Aihan was looking after his family’s flock of sheep when the Turkish bombing began.
As villagers from Bagova led our CPT-Iraqi Kurdistan team down the road we were all keenly aware of the large Turkish outpost lined with razor wire and bunkers of sandbags looming just over the next hill to the left. We were also aware of the large mountain to the right, a suspected area of operations for the PKK. We scanned the hilltops for military movement, but it wasn’t until we stopped that we noticed the young boy tending his family’s sheep in the field between these two forces. He was in that same field three weeks earlier, unnoticed by fighter jets, as Turkish bombs rained down.
On 7 June 2019 an armed clash between the Kurdistan Workers Party (PKK) and Turkish soldiers stationed at a Turkish outpost near Zakho, Iraqi Kurdistan broke out. As a response, the Turkish military sent planes and drones to bomb the surrounding hills and valleys. The bombs sent deadly shrapnel flying throughout the area and the impact caused windows to break in neighboring villages.

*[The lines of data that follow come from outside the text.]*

theorem witness_HeadHomeAsksForBothSearches :
    (asks homed .tether 0x20 []).readyFor .tether ⟨7, 0x20, []⟩ [] ∧ homed.hdp.lock = false ∧ homed.hdp.op = none ∧
    homed.hdp.atRest = true ∧ homed.fxc.clearance = .unasked ∧ moving.hdp.op.isSome = true ∧ moving.hdp.atRest = false ∧
    ({ homed.hdp with lock := true } : HeadPositioner).lock = true :=
  ⟨ready_readyFor (by decide +kernel), by decide +kernel⟩

/-- The homed head at rest meets the head's rules. -/
theorem homed_headOk : HeadOk homed := by
  refine ⟨?_, ?_, ?_, ?_, ?_, ?_, ?_, ?_, fun ax => by cases ax <;> decide +kernel⟩
  · decide +kernel
  · intro o h; cases h
  · decide +kernel
  · decide +kernel
  · decide +kernel
  · decide +kernel
  · intro p h; cases h; decide
  · intro p h; cases h; decide

/-- A surface move in travel meets them. -/
theorem moving_headOk : HeadOk moving := by
  refine ⟨by decide +kernel, ?_, by decide +kernel, by decide +kernel, by decide +kernel, by decide +kernel, ?_, ?_,
    fun ax => by cases ax <;> decide +kernel⟩
  · intro o h; cases h; decide
  · intro p h; cases h; decide
  · intro p h; cases h; decide

/-- The head as power-on leaves it meets them. -/
theorem reset_headOk : HeadOk State.reset := by
  refine ⟨by decide +kernel, ?_, by decide +kernel, by decide +kernel, by decide +kernel, by decide +kernel, ?_, ?_,
    fun ax => by cases ax <;> decide +kernel⟩
  · intro o h; cases h
  · intro p h; cases h
  · intro p h; cases h

/-- Both axes homed and at rest at 0. -/
def level : State :=
  { homed with hdp := { homed.hdp with pan := { homed.hdp.pan with pos := some 0 }, tilt := { homed.hdp.tilt with pos := some 0 } } }

/-- The head at rest at 0 meets them. -/
theorem level_headOk : HeadOk level := by
  refine ⟨by decide +kernel, ?_, by decide +kernel, by decide +kernel, by decide +kernel, by decide +kernel, ?_, ?_,
    fun ax => by cases ax <;> decide +kernel⟩
  · intro o h; cases h
  · intro p h; cases h; decide
  · intro p h; cases h; decide

/-- A surface move of PAN waits for clearance with the head at rest. -/
def waitingFrom (s : State) : State :=
  { s with
    hdp := { s.hdp with
      pan := { s.hdp.pan with target := some 700, togo := 600, startPending := .move }
      op := some ⟨.move, .tether, false⟩, demand := true }
    fxc := { s.fxc with clearance := .waiting } }

/-- A move that waits meets them, from rest at 0 and beside it. -/
theorem waiting_headOk : HeadOk (waitingFrom homed) ∧ HeadOk (waitingFrom level) := by
  constructor <;>
    refine ⟨by decide +kernel, ?_, by decide +kernel, by decide +kernel, by decide +kernel, by decide +kernel, ?_, ?_,
      fun ax => by cases ax <;> decide +kernel⟩
  all_goals
    intro _ h
    cases h
    decide

/-- The head ends a move after a stop, in travel. -/
def halting : State := after (.headStop 5 .tether) (asks moving .tether 0x22 [])

/-- A park is under way in travel, with the lock released by hand. -/
def parking : State :=
  { moving with hdp := { moving.hdp with op := some ⟨.park, .carriage, false⟩ } }

/-- Targets 150 and 0 from 100 and -200; one target; nothing to travel, with one target and with both; a retarget in
travel; a stopping operation and a park; no target. -/
theorem witness_HeadMoveTakesTargets :
    let p : List Byte := [0, 150, 0, 0, 0]
    p.length = 5 ∧ (asks homed .tether 0x21 p).readyFor .tether ⟨7, 0x21, p⟩ [] ∧ HeadOk homed ∧
    homed.hdp.lock = false ∧ homed.hdp.op = none ∧ homed.hdp.pan.pos = some 100 ∧ homed.hdp.tilt.pos = some (-200) ∧
    (s16optAt p 0).map (· % 3600) = some 150 ∧ s16optAt p 2 = some 0 ∧
    s16optAt [0x80, 0, 0x80, 0, 0] 0 = none ∧ s16optAt [0x80, 0, 0x80, 0, 0] 2 = none ∧
    (asks moving .tether 0x21 p).readyFor .tether ⟨7, 0x21, p⟩ [] ∧ moving.hdp.op = some ⟨.move, .tether, false⟩ ∧
    moving.hdp.pan.state = .moving ∧ moving.hdp.tilt.state = .moving ∧ moving.hdp.anyPending = false ∧
    State.reset.hdp.pan.state = .unhomed ∧ State.reset.hdp.pan.pos = none ∧
    (s16optAt [0, 150, 0x80, 0, 0] 0).map (· % 3600) = some 150 ∧ s16optAt [0, 150, 0x80, 0, 0] 2 = none ∧
    s16optAt [0, 100, 0x80, 0, 0] 0 = some 100 ∧ s16optAt [0, 100, 0xFF, 0x38, 0] 2 = some (-200) ∧
    halting.hdp.op = some ⟨.move, .tether, true⟩ ∧ halting.hdp.pan.state = .stopping ∧ halting.hdp.tilt.state = .stopping ∧
    halting.hdp.lock = false ∧ halting.hdp.anyPending = false ∧ halting.hdp.pan.pos = some 100 ∧
    parking.hdp.op = some ⟨.park, .carriage, false⟩ ∧ parking.hdp.lock = false ∧ parking.hdp.pan.state = .moving ∧
    parking.hdp.pan.startPending = .clear ∧ parking.hdp.tilt.startPending = .clear :=
  ⟨rfl, ready_readyFor (by decide +kernel), homed_headOk, by decide +kernel, by decide +kernel, by decide +kernel,
    by decide +kernel, by decide +kernel, by decide +kernel, by decide +kernel, by decide +kernel,
    ready_readyFor (by decide +kernel), by decide +kernel⟩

Aihan, age 13, was with his mother tending to their flock of sheep that day. When the Turkish Air Force began to bomb, the two of them were stuck on the side of the mountain. Aihan told CPT that, with their herd, they made their way as fast as they could down to the main road. Aihan told CPTers that he was so terrified by the falling bombs that he passed out in the field. Aihan’s father, Kak Sanhan, quickly drove from their home in Bagova to help his family escape. Kak Sanhan told CPT that as they began to flee the area, a bomb fell near their truck. The explosion killed seventy-two of their animals and forced their truck off the road where it flipped over four times. Kak Sanhan’s wife, Shems Khan, was badly injured as the truck rolled. She had a severe wound on her head requiring several stitches and sustained injuries to her arm. Three weeks later Shem’s injuries are still visible.
A local villager pointing out an area that is frequently bombed.
Residents of four neighboring villages spoke to CPT on June 20, 2019. In this area raising cattle provides an important source of income. All the villagers had stories of shepherds trapped in fields, animals dying and people taking cover behind rocks during Turkish bombings. “We only need peace” one man told CPTers. Villagers said that either the Turkish outpost or the PKK needed to leave. All the villagers agreed on one thing, that a diplomatic and peaceful agreement needed to be reached soon. Kak Sanhan added, “Until we have peace, we can not live comfortably.”